The speaker list includes the AEI, The Manhatten Institute, R street, Niskanen Center, etc...

American Leftists and Progressives do not hold power and the 'barriers' that abundance claims exist were put in place by those with power, not AOC or Zohran or whatever local cabal they point to in the book. Cherry-picking Austin as their exemplar is worth its own comment, but the book is frustrating across the board.

Klein has missed every moment of late and I expect the trend to continue.

Regardless, if your primary critique on a lawless and deeply authoritarian administration is their 'policy of scarcity', then you have utterly lost the plot. Mussolini made Italians grow and eat rice to induce a feeling of scarcity, there is no doubt, but that is not anyone's primary critique of his tyranny.

thrance|5 months ago

The "Left" has never held any meaningful power in this country. Blaming the Progressives for this sad state of affairs is not only completely wrong, it's extremely disingenuous.

If you're speaking of the Democrats, they've been following the Neoliberalist playbook to the letter for decades: deregulate businesses, defund social programs, reduce taxes. This (the housing crisis) is the direct result of their half-competent technocratic stewardship of the economy. (And let's not spare the actually malevolent Republicans from sharing the blame in turning this land from an actual country into a billionaire's playground).

This "Abundance" movement is to be taken as a rebranding of the same tired and destructive Neoliberalist policies, and nothing else. It is ported by the same old people and politicians that have been slowly running this country to the ground. There is absolutely nothing new to be found in their manifestos: deregulate businesses, defund social programs, reduce taxes.

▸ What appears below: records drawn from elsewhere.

-- ==== Sys2Proof/Config.lean ====
section
/-! DEFINITION. What the manual leaves open: the free values of the model. None of them has a body, so nothing can be proved about their values. -/

namespace Sys2Proof

/-- A byte the manual leaves undefined, by the number of the occasion and its place. -/
opaque Config.freeByte : Nat → Nat → Byte

/-- A byte of memory the manual leaves undefined, by the number of its region and its DPA. -/
opaque Config.memByte : Nat → Nat → Byte

/-- A register value the manual leaves undefined or to something outside the engine, by the number of the occasion. -/
opaque Config.freeWord : Nat → Word

/-- A choice the manual leaves to the engine, by the number of the occasion. -/
opaque Config.freeBool : Nat → Bool

/-- Which dispatcher takes an item of a stage that spans both dies first, by the stage and the item's number in it (R158, R207). -/
opaque Config.northFirst : Nat → Nat → Bool

/-- A byte that a read delivers from where it reaches no storage: past the half of an inbox-B window, or past the end of a tile store. It is
the same whenever an EXECUTE is run again (R158), so it depends on the address alone. -/
opaque Config.lostByte : Nat → Byte

/-- A byte that the host returns to a read through the aperture, by the number of the read and its DPA. -/
opaque Config.hostByte : Nat → Nat → Byte

/-- Whether a read through the aperture ends in an error completion or a completion timeout, by the number of the read and its DPA. -/
opaque Config.hostError : Nat → Nat → Bool

/-- Whether a completion of such a read is poisoned. -/
opaque Config.hostPoison : Nat → Nat → Bool

/-- How an unstable sort orders records with equal keys (R186): a number per record, from the descriptor, the input bytes and the
record's position. -/
opaque Config.sortTie : List Byte → Nat → Nat

/-- What a byte of a sort column becomes where its flags ask for a transform and the column names none (R185), by the byte. -/
opaque Config.noTransform : Byte → Byte

/-- How a stepping lays out private saved state (R321): a mask over its bytes. -/
opaque Config.privByte : Nat → Byte

/-- A quotient by a rating of 0 that an identity record gives (R339), by its dividend. -/
opaque Config.divZero : Nat → Nat

/-- Spare blocks as a per cent of a cask's provision, which no record gives (chapter 16, Table 10), by the blocks left. -/
opaque Config.sparePct : Nat → Byte

/-- The Ehrade cask-identity key of the fuses (R316). -/
opaque Config.caskKey : List Byte

/-- The class code of PF0, which the manual gives for the recovery personality alone (R489), by the part's device ID. -/
opaque Config.classCode : Nat → BitVec 24

/-- Whether a ring oscillator's reading in ppm lies in its plausible range, which the manual does not give (R470). -/
opaque Config.plausiblePpm : Nat → Bool

/-- Whether the error end of read number `k` of the host is a completion timeout, which AER logs, and not an error completion (R457). -/
opaque Config.hostTimeout : Nat → Bool

/-- What a compression is asked for: format, level and window; whether one job carries the whole frame, and whether the stream ends. -/
structure CodecAsk where
  format : Nat
  level : Nat
  window : Nat
  whole : Bool
  final : Bool
  deriving DecidableEq, Repr

/-- The Ohmuno reference compressor (R294): its state before, the history it may match against, and the input. It gives the bytes and its state
after them. -/
opaque Config.compressor : CodecAsk → List Byte → List Byte → List Byte → List Byte × List Byte

/-- What the verify lane decompresses (R304): the number of the upset that it meets meanwhile, the format, the state of the stream, the
output, and how many bytes the input has. -/
opaque Config.verifyLane : Nat → Nat → List Byte → List Byte → Nat → List Byte

/-- How a stepping lays out the private bytes of a context slot's half (R295): a mask over its bytes. -/
opaque Config.slotByte : Nat → Byte

end Sys2Proof
end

Housing can either be affordable or an investment vehicle, but not both at the same time. Actual leftists understand this very basic premise, but the astroturfed Abundance "movement" remains blind to it. Left-wing populism is slowly gaining ground in the face of an extremely complacent and ineffective Democratic establishment, and Abundance is a last-ditch effort to sold democratic voters on the same garbage they've been eating since the 1980s.

pnutjam|5 months ago

The one thing Democrats and Republicans always agree on is "No Progressive's allowed".